-- ==== Sys2Proof/Proofs/Payments.lean ====
section
/-! PROOFS. The end of a payment: what it makes of the slot, the bill and the events; READ RESULT (O22), AUTH REPLY (O37),
late replies and stray confirms (O38). -/

namespace Sys2Proof.Proofs.Payments

open Sys2Proof.Machine Sys2Proof.Safety Sys2Proof.Laws Sys2Proof.Proofs.Bills Sys2Proof.Proofs.Host
  Sys2Proof.Proofs.Reads Sys2Proof.Proofs.Slots Sys2Proof.Proofs.Invariants

/-! ### READ RESULT -/

/-- R173: a slot freed leaves AUTH_DONE's set, and an empty set clears the latch. -/
theorem dropAuthDone_eq (i : Nat) (s : State) :
    dropAuthDone i s = s.setLatches { s.events.latches with
      authDone := s.events.latches.authDone.bind (fun set =>
        if set.filter (fun k => k ≠ i) = [] then none else some (set.filter (fun k => k ≠ i))) } := by
  rw [dropAuthDone]
  cases s.events.latches.authDone with
  | none => rfl
  | some set => simp [List.isEmpty_iff]

/-- Settles O22. -/
theorem readResultAnswersBySlotState : Obligations.ReadResultAnswersBySlotState := by
  intro tag slot s ready
  have slots : slotAt (s.setHost (hostTaken s.host)) slot.toNat = slotAt s slot.toNat := rfl
  refine ⟨fun outside => ?_, fun inside free => ?_, fun a inside held pending => ?_, fun a inside held done => ?_⟩
  · refine answered_ready (c := .readResult tag slot) ready (by simp) rfl ?_
    simp only [serveRequest, serveReadResult, if_pos outside]
  · refine answered_ready (c := .readResult tag slot) ready (by simp) rfl ?_
    simp only [serveRequest, serveReadResult, if_neg (Nat.not_lt.mpr inside), slots, free]
  · refine answered_ready (c := .readResult tag slot) ready (by simp) rfl ?_
    simp only [serveRequest, serveReadResult, if_neg (Nat.not_lt.mpr inside), slots, held]
    cases h : a.state <;> first | rfl | exact absurd h pending
  · have runs := served ready (.readResult tag slot) (by simp)
    refine runs.trans (congrArg Host.Outcome.next ?_)
    have slots' : slotAt ((statusLock (.readResult tag slot) s).setHost (hostTaken s.host)) slot.toNat = some a := held
    simp only [serveRequest, serveReadResult, if_neg (Nat.not_lt.mpr inside), slots', done]
    rw [dropAuthDone_eq]
    rfl

/-! ### The bill of a settled payment -/

theorem settleBill_number (a : Auth) (b : Bill) : (settleBill a b).number = b.number := by
  unfold settleBill
  split <;> rfl

/-- R22: a payment approved commits. -/
theorem settleBill_commit {a : Auth} {path : Path} (h : a.result.commitPath = some path) :
    settleBill a = fun b => b.commit a path := by
  funext b
  rw [settleBill, h]

/-- R23: a payment declined is released. -/
theorem settleBill_release {a : Auth} (h : a.result.commitPath = none) : settleBill a = fun b => b.release a := by
  funext b
  rw [settleBill, h]

/-- R20, R22, R23: the entry of a settled payment's bill. -/
theorem findBill_settleSlot {s : State} {a : Auth} {b : Bill} (h : findBill s a.bill = some b) (i : Nat)
    (result : Result) (reason : DeclineReason) (issuer : Nat) :
    let b' := settleBill (finished a result reason issuer) b
    findBill (settleSlot i a result reason issuer s) a.bill = some { b' with state := b'.stateNow } := by
  rw [settleSlot_eq]
  have entry := findBill_changeBill (setSlot i (some (finished a result reason issuer)) s) a.bill a.bill
    (settleBill (finished a result reason issuer)) (settleBill_number _)
  have found : findBill (setSlot i (some (finished a result reason issuer)) s) a.bill = some b := h
  rw [if_pos rfl, found] at entry
  exact entry

/-! ### AUTH_DONE -/

/-- R173: AUTH_DONE once a slot in DONE has been raised. -/
theorem raiseAuthDone_events {s : State} {i : Nat} (done : i ∈ doneSlots s) :
    ∃ set, (raiseAuthDone i s).events = { s.events with latches := { s.events.latches with authDone := some set } }
      ∧ i ∈ set := by
  refine ⟨_, rfl, ?_⟩
  cases s.events.latches.authDone with
  | none => exact done
  | some set =>
    dsimp only
    split
    · exact List.contains_iff_mem.mp ‹_›
    · simp

/-- R40: a settled slot is in DONE. -/
theorem settled_mem_doneSlots {s t : State} {i : Nat} {a : Auth} (h : i < s.decision.slots.length)
    (done : a.state = .done) (slots : t.decision.slots = s.decision.slots.set i (some a)) : i ∈ doneSlots t := by
  have inside : i < t.decision.slots.length := by rwa [slots, List.length_set]
  refine (mem_doneSlots t i).mpr ⟨inside, a, ?_, done⟩
  rw [slotAt, slots, List.getD_eq_getElem?_getD, List.getElem?_set_self h]
  rfl

/-- R173, R174: the events of a settled payment: BILL_CHANGE names its bill and AUTH_DONE its slot. -/
theorem settleSlot_events {s : State} {i : Nat} (h : i < s.decision.slots.length) (a : Auth) (result : Result)
    (reason : DeclineReason) (issuer : Nat) :
    ∃ set, (settleSlot i a result reason issuer s).events = { s.events with latches := { s.events.latches with
        billChange := some (listDetail 32 a.bill s.events.latches.billChange), authDone := some set } }
      ∧ i ∈ set := by
  rw [settleSlot_eq]
  have events := changeBill_events (setSlot i (some (finished a result reason issuer)) s) a.bill
    (settleBill (finished a result reason issuer))
  have decision (u : State) (f : Bill → Bill) : Part.decision.same u (changeBill a.bill f u) := by simp [same_self]
  obtain ⟨set, raised, mem⟩ := raiseAuthDone_events (settled_mem_doneSlots
    (t := changeBill a.bill (settleBill (finished a result reason issuer))
      (setSlot i (some (finished a result reason issuer)) s)) h rfl (congrArg Decision.slots (decision _ _)))
  refine ⟨set, ?_, mem⟩
  rw [raised, events]
  rfl

/-- R173: what a settled payment changes. -/
theorem settleSlot_changedOnly (i : Nat) (a : Auth) (result : Result) (reason : DeclineReason) (issuer : Nat)
    (s : State) : ChangedOnly [.decision, .bills, .events] s (settleSlot i a result reason issuer s) := by
  intro p other
  simp only [List.mem_cons, List.not_mem_nil, or_false, not_or] at other
  obtain ⟨decision, bills, events⟩ := other
  simp [*, same_self]

/-! ### AUTH REPLY -/

/-- R51: a frame for the part alone, not a command, reaches its owner. -/
theorem exec_authReply {s : State} {addr : BitVec 8} (ready : Addressed addr s) (txn : BitVec 32)
    {disposition : BitVec 8} (known : disposition = 1 ∨ disposition = 2) (reason : BitVec 8) :
    exec (.authReply addr txn disposition reason) s =
      .next (takeAuthReply txn.toNat reason.toNat (disposition == 1) (radioFrameEnded s)) := by
  obtain ⟨run, linked, here, alone, unbroken⟩ := ready
  refine congrArg Host.Outcome.next ?_
  rw [radioFrameArrives_unbroken run unbroken]
  have arrives := radioArrives_addressed (s := radioFrameEnded s) ⟨run, linked, here, alone, .inr rfl⟩ false
    (authReplyPassed addr txn.toNat disposition.toNat reason.toNat)
  refine arrives.trans ?_
  rw [authReplyPassed, if_neg alone]
  rcases known with rfl | rfl <;> rfl

/-- R51: a slot found awaiting a number awaits it. -/
theorem awaitingSlot_some {s : State} {txn i : Nat} {a : Auth} (h : awaitingSlot s txn = some i)
    (held : slotAt s i = some a) : i < s.decision.slots.length ∧ a.state = .awaitingReply ∧ a.txn = txn := by
  obtain ⟨inside, here, -⟩ := List.findIdx?_eq_some_iff_getElem.mp h
  have slot : s.decision.slots[i] = some a := by
    rw [slotAt, List.getD_eq_getElem?_getD, List.getElem?_eq_getElem inside] at held
    exact held
  rw [slot] at here
  refine ⟨inside, ?_⟩
  simpa [awaiting] using here

/-- R51: the state in which the payment of an AUTH REPLY ends. -/
def replyHeard (i txn : Nat) (s : State) : State := withdrawAuth txn (setReplyTimer i none (radioFrameEnded s))

/-- Settles O37. -/
theorem authReplyEndsThePayment : Obligations.AuthReplyEndsThePayment := by
  intro addr txn disposition reason s i a b ready found held entry known approve
  obtain ⟨inside, awaits, number⟩ := awaitingSlot_some found held
  have runs : exec (.authReply addr txn disposition reason) s = .next (settleSlot i a
      (if approve then .approvedOnline else .declinedIssuer) .none reason.toNat (replyHeard i txn.toNat s)) := by
    have found' : awaitingSlot (radioFrameEnded s) txn.toNat = some i := found
    have held' : slotAt (radioFrameEnded s) i = some a := held
    rw [exec_authReply ready txn known, takeAuthReply, found']
    simp only [held']
    rfl
  have entry' := findBill_settleSlot (s := replyHeard i txn.toNat s) entry i
    (if approve then .approvedOnline else .declinedIssuer) .none reason.toNat
  obtain ⟨set, events, mem⟩ := settleSlot_events (s := replyHeard i txn.toNat s) inside a
    (if approve then .approvedOnline else .declinedIssuer) .none reason.toNat
  have kept := settleSlot_changedOnly i a (if approve then .approvedOnline else .declinedIssuer) .none reason.toNat
    (replyHeard i txn.toNat s)
  have slots := settleSlot_decision i a (if approve then .approvedOnline else .declinedIssuer) .none reason.toNat
    (replyHeard i txn.toNat s)
  refine ⟨_, _, set, runs, fun p other => ?_, awaits, number, slots, kept .replyTimers (by decide),
    kept .arbiter (by decide), entry', ?_, ?_, ?_, ?_, ?_, events, mem⟩
  · simp only [List.mem_cons, List.not_mem_nil, or_false, not_or] at other
    obtain ⟨radio, decision, bills, events, timers, arbiter⟩ := other
    have inner := kept p (by simp [*])
    cases p <;> first | exact absurd rfl ‹_› | exact inner
  all_goals
    rw [settleBill]
    cases approve <;> rfl

/-! ### Late replies and stray confirms -/

/-- R53: a reply whose number the late list does not hold is counted. -/
theorem judgeLate_none {s : State} {txn : Nat} (h : s.decision.late.find? (fun e => e.txn == txn) = none)
    (decline : Bool) : judgeLate txn decline s = countLate s := by
  rw [judgeLate, h]

/-- R53: a DECLINE of a stand-in approval is told. -/
theorem judgeLate_told {s : State} {txn : Nat}
    (h : (s.decision.late.find? (fun e => e.txn == txn)).map LateEntry.outcome = some .stoodIn) :
    judgeLate txn true s = dropLate txn (raiseLateDecline txn s) := by
  obtain ⟨e, found, outcome⟩ := Option.map_eq_some_iff.mp h
  simp only [judgeLate, found, outcome]

/-- R53: every other reply of the late list is counted. -/
theorem judgeLate_counted {s : State} {txn : Nat} {decline : Bool}
    (h : (s.decision.late.find? (fun e => e.txn == txn)).map LateEntry.outcome = some .stoodIn ∧ decline = false
      ∨ (s.decision.late.find? (fun e => e.txn == txn)).map LateEntry.outcome = some .declined) :
    judgeLate txn decline s = dropLate txn (countLate s) := by
  rcases h with ⟨h, rfl⟩ | h
  · obtain ⟨e, found, outcome⟩ := Option.map_eq_some_iff.mp h
    simp only [judgeLate, found, outcome]
  · obtain ⟨e, found, outcome⟩ := Option.map_eq_some_iff.mp h
    cases decline <;> simp only [judgeLate, found, outcome]

/-- R53: an AUTH REPLY that no slot awaits is judged by the late list. -/
theorem exec_authReply_late {s : State} {addr : BitVec 8} (ready : Addressed addr s) {txn : BitVec 32}
    (noSlot : awaitingSlot s txn.toNat = none) {disposition : BitVec 8} (known : disposition = 1 ∨ disposition = 2)
    (reason : BitVec 8) :
    exec (.authReply addr txn disposition reason) s =
      .next (judgeLate txn.toNat (!(disposition == 1)) (radioFrameEnded s)) := by
  have noSlot' : awaitingSlot (radioFrameEnded s) txn.toNat = none := noSlot
  rw [exec_authReply ready txn known, takeAuthReply, noSlot']

/-- R105: an UPLOAD CONFIRM for the part alone reaches the Uploader. -/
theorem exec_uploadConfirm {s : State} {addr : BitVec 8} (ready : Addressed addr s) (txn : BitVec 32)
    {disposition : BitVec 8} (known : disposition = 1 ∨ disposition = 2) :
    exec (.uploadConfirm addr txn disposition) s =
      .next (takeConfirm txn.toNat (disposition == 2) (radioFrameEnded s)) := by
  obtain ⟨run, linked, here, alone, unbroken⟩ := ready
  refine congrArg Host.Outcome.next ?_
  rw [radioFrameArrives_unbroken run unbroken]
  have arrives := radioArrives_addressed (s := radioFrameEnded s) ⟨run, linked, here, alone, .inr rfl⟩ false
    (uploadConfirmPassed addr txn.toNat disposition.toNat)
  refine arrives.trans ?_
  rw [uploadConfirmPassed, if_neg alone]
  rcases known with rfl | rfl <;> rfl

/-- Settles O38. -/
theorem lateRepliesAndStrayConfirmsAreJudged : Obligations.LateRepliesAndStrayConfirmsAreJudged := by
  refine ⟨fun addr txn disposition reason s ready noSlot known => ⟨fun stoodIn decline => ?_, fun counted => ?_,
    fun unknown => ?_⟩, fun addr txn disposition s ready known finished => ?_⟩
  · subst decline
    rw [exec_authReply_late ready noSlot known]
    exact congrArg Host.Outcome.next (judgeLate_told (s := radioFrameEnded s) stoodIn)
  · rw [exec_authReply_late ready noSlot known]
    refine congrArg Host.Outcome.next (judgeLate_counted (s := radioFrameEnded s) ?_)
    exact counted.imp_left (fun ⟨stoodIn, approve⟩ => ⟨stoodIn, by rw [approve]; rfl⟩)
  · rw [exec_authReply_late ready noSlot known]
    exact congrArg Host.Outcome.next (judgeLate_none (s := radioFrameEnded s) unknown _)
  · rw [exec_uploadConfirm ready txn known]
    refine congrArg Host.Outcome.next ?_
    have record : findRecord (radioFrameEnded s) txn.toNat = findRecord s txn.toNat := rfl
    rw [takeConfirm, record]
    cases h : findRecord s txn.toNat with
    | none => rfl
    | some found =>
      obtain ⟨loc, st⟩ := found
      obtain ⟨notLive, notOutstanding⟩ := finished loc st h
      have done : st.unfinishedRecord = false := by
        cases st <;> first | rfl | exact absurd rfl notLive | exact absurd rfl notOutstanding
      simp only [done, Bool.false_eq_true, if_false]
      rfl

end Sys2Proof.Proofs.Payments
end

• [TASK REQUIREMENTS]:
In the entries above, find the line with "the latch. -/" and the line with "settled payment -/", then set down exactly those two and every line between them, nothing else.

• [OUTPUT OF THE EXERCISE]:
/-- R173: a slot freed leaves AUTH_DONE's set, and an empty set clears the latch. -/
theorem dropAuthDone_eq (i : Nat) (s : State) :
    dropAuthDone i s = s.setLatches { s.events.latches with
      authDone := s.events.latches.authDone.bind (fun set =>
        if set.filter (fun k => k ≠ i) = [] then none else some (set.filter (fun k => k ≠ i))) } := by
  rw [dropAuthDone]
  cases s.events.latches.authDone with
  | none => rfl
  | some set => simp [List.isEmpty_iff]

/-- Settles O22. -/
theorem readResultAnswersBySlotState : Obligations.ReadResultAnswersBySlotState := by
  intro tag slot s ready
  have slots : slotAt (s.setHost (hostTaken s.host)) slot.toNat = slotAt s slot.toNat := rfl
  refine ⟨fun outside => ?_, fun inside free => ?_, fun a inside held pending => ?_, fun a inside held done => ?_⟩
  · refine answered_ready (c := .readResult tag slot) ready (by simp) rfl ?_
    simp only [serveRequest, serveReadResult, if_pos outside]
  · refine answered_ready (c := .readResult tag slot) ready (by simp) rfl ?_
    simp only [serveRequest, serveReadResult, if_neg (Nat.not_lt.mpr inside), slots, free]
  · refine answered_ready (c := .readResult tag slot) ready (by simp) rfl ?_
    simp only [serveRequest, serveReadResult, if_neg (Nat.not_lt.mpr inside), slots, held]
    cases h : a.state <;> first | rfl | exact absurd h pending
  · have runs := served ready (.readResult tag slot) (by simp)
    refine runs.trans (congrArg Host.Outcome.next ?_)
    have slots' : slotAt ((statusLock (.readResult tag slot) s).setHost (hostTaken s.host)) slot.toNat = some a := held
    simp only [serveRequest, serveReadResult, if_neg (Nat.not_lt.mpr inside), slots', done]
    rw [dropAuthDone_eq]
    rfl

/-! ### The bill of a settled payment -/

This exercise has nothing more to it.